Chapman wasn't the Wekesas' choice when they came courting California tennis schools three years ago. During two trips to the United States, Noah Wekesas tried to find a school within the University of California system for his son. But the coaches weren't interested in an unknown, and Noah was left looking at smaller private schools before deciding on Chapman.

Wekesa discovered Chapman through a fellow countryman, Tim Iseyne, who was living in Orange. Wekesa wrote Edles to find out about the tennis program, and Paul finally met the coach last December. Still, Wekesa wasn't offered a scholarship.

Not many were impressed that he had won three straight Kenyan Open juniors tournaments. If Wekesa returns in July and wins a fourth title, it will be unprecedented in Kenyan tennis history.

Margaret Walker, a secretary for the Kenyan Lawn Tennis Assn., said there are only six to eight juniors ranked in the country. Hundreds are ranked in the United States, and thousands more are playing highly competitive tennis.

Wekesa's hopes to make a big smash at Wimbledon this summer--if Kenya decides to send him to the world's premier tennis tournament.

And then, he'll decide whether or not to return to Chapman.

His decision, he said, has nothing to do with the attitudes of fellow students, but rather on his tennis progress.

"I don't really want to leave (Chapman)," Wekesa said, "but if my tennis really improves I'd like to go to a school that is really tough in tennis."

The Panthers were ranked second in the NCAA Division II preseason poll and are expected to challenge for the Division II title later in the season. Wekesa, who plays No. 5 singles, has lost twice in 10 singles matches. He made the team three weeks ago after beating the No. 6 player, Paul Charlesworth.
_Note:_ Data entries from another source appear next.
/-- R183 to R185, R189 to R200, R126: the tile and matrix instructions. One whose shapes, operands and addresses pass the checks, made on the state as the
entries before it will leave it, is accepted under the slot's next matrix sequence number, with its scalar operands; an idle unit executes it at once.
A shape that the instruction does not take raises ILLEGAL, without effect. MXCLR and an MTS of a TSHAPE register are entries as well. That an MXMAC whose
group has no products checks no row is the model's choice (log entry 23), and so is the tile load with a remote row that goes line by line in the queue. -/
def Obligations.MatrixEntries : Prop := ∀ (i : Instr) (s : State) (d a b t : Nat), Fits i s →
  let h := shapeFor s d
  let g := shapeFor s t
  let x := rd s a
  let y := rd x.1 b
  let takes := fun (ok : Prop) => (ok → Completes i s (enterMx s i [] true)) ∧ (¬ ok → Traps i s cILLEGAL (insnWord s i))
  (i = .tzero d → takes (h.bad = false)) ∧
  (i = .ttrn d t → takes (h.bad = false ∧ g.bad = false ∧ h.isRec = false ∧ g.isRec = false ∧ h.code = g.code ∧ h.rows = g.cols ∧ h.cols = g.rows)) ∧
  (i = .tcvt d t → takes (h.bad = false ∧ g.bad = false ∧ h.rows = g.rows ∧ h.cols = g.cols)) ∧
  (i = .mxlw t → takes (∃ p, latchSize g = some p)) ∧ (i = .mxclr → takes True) ∧
  (∀ k, i = .tld d a b ∧ k = AKind.load ∨ i = .tst d a b ∧ k = AKind.store →
    tileCheck s i k h (allRows h x.2 y.2) = none → Completes i s (enterMx y.1 i [x.2, y.2, BitVec.ofNat 64 (cur s).stamp] true)) ∧
  (i = .tldr d a b → h.bad = false → y.2.toNat < h.rows → tileCheck s i .load h [x.2] = none →
    Completes i s (enterMx y.1 i [x.2, y.2, BitVec.ofNat 64 (cur s).stamp] true)) ∧
  (i = .tmovr d a b → partIllegal h x.2.toNat = false → Completes i s (enterMx x.1 i [x.2] true)) ∧
  (i = .tmovv a b t → partIllegal g x.2.toNat = false → Completes i s (enterMx x.1 i [x.2] true)) ∧
  (i = .mxstat b → Completes i s (enterMx (pendInto s b { dest := 0, val := 0, queued := true }) i [BitVec.ofNat 64 (codeOf (cur s) b)] true)) ∧
  (∀ k, i = .mts a k → 0x010 ≤ k → k ≤ 0x017 → tshapeIllegal x.2.toNat = false → Completes i s (enterMx x.1 i [x.2] true)) ∧
  (i = .mxmac a b t → (cur s).resume = none → macIllegal s t y.2.toNat = false → x.2.toNat % 4 = 0 → bits y.2.toNat 63 32 % 4 = 0 →
    rowCheck s i (macFmts s t) x.2 (bits y.2.toNat 63 32) (if bits y.2.toNat 24 16 = 0 then 0 else bits y.2.toNat 14 8)
      (List.range (bits y.2.toNat 6 0)) = none →
    Completes i s (enterMx y.1 i [x.2, y.2, 0, BitVec.ofNat 64 (bits y.2.toNat 6 0), BitVec.ofNat 64 ((cur s).mxSeq + 1)] true)) ∧
  ∀ vals, accessesTile i = false ∨ (cur s).stbuf = [] → let e := enterMx s i vals true
    let u := cur s
    let q : Queued := { instr := i, slot := s.focus, pc := u.pc, vals := vals, seq := u.mxSeq + 1, num := s.nextId }
    let s' := counted (modCur s fun u => { u with mxSeq := u.mxSeq + 1 })
    let c := slotCore s.focus
    let now := (getCore s c).mxQ = [] ∧ s.busyMx = 0 ∧ canExec s' q = true ∧ (loadStep s' q).isNone = true
    (now → e = mxFinish (mxEffect s' q) q) ∧
    (¬ now → (getCore e c).mxQ = (getCore s c).mxQ ++ [q] ∧ (cur e).mxSeq = u.mxSeq + 1 ∧ (cur e).mxDone = u.mxDone ∧
      SameRegs u (cur e) ∧ ∀ z, readByte e z = readByte s z)
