-- ==== Sys2Proof/Laws/Encoded.lean ====
section
/-! SUPPORT. Every instruction that has an encoding goes through `issue`: its meaning only says what it does once nothing stands before it. -/

namespace Sys2Proof.Machine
He hopes to move to the No. 4 spot by the season's end.

Wekesa said his chances of getting a scholarship are slim because Edles knows he may leave after the season. But he must think of his future if he is to help Kenya become competitive in tennis.

And if he should leave Chapman after the season, he knows the stay was worth the hassles. The New World has taught him something about adjusting to changes.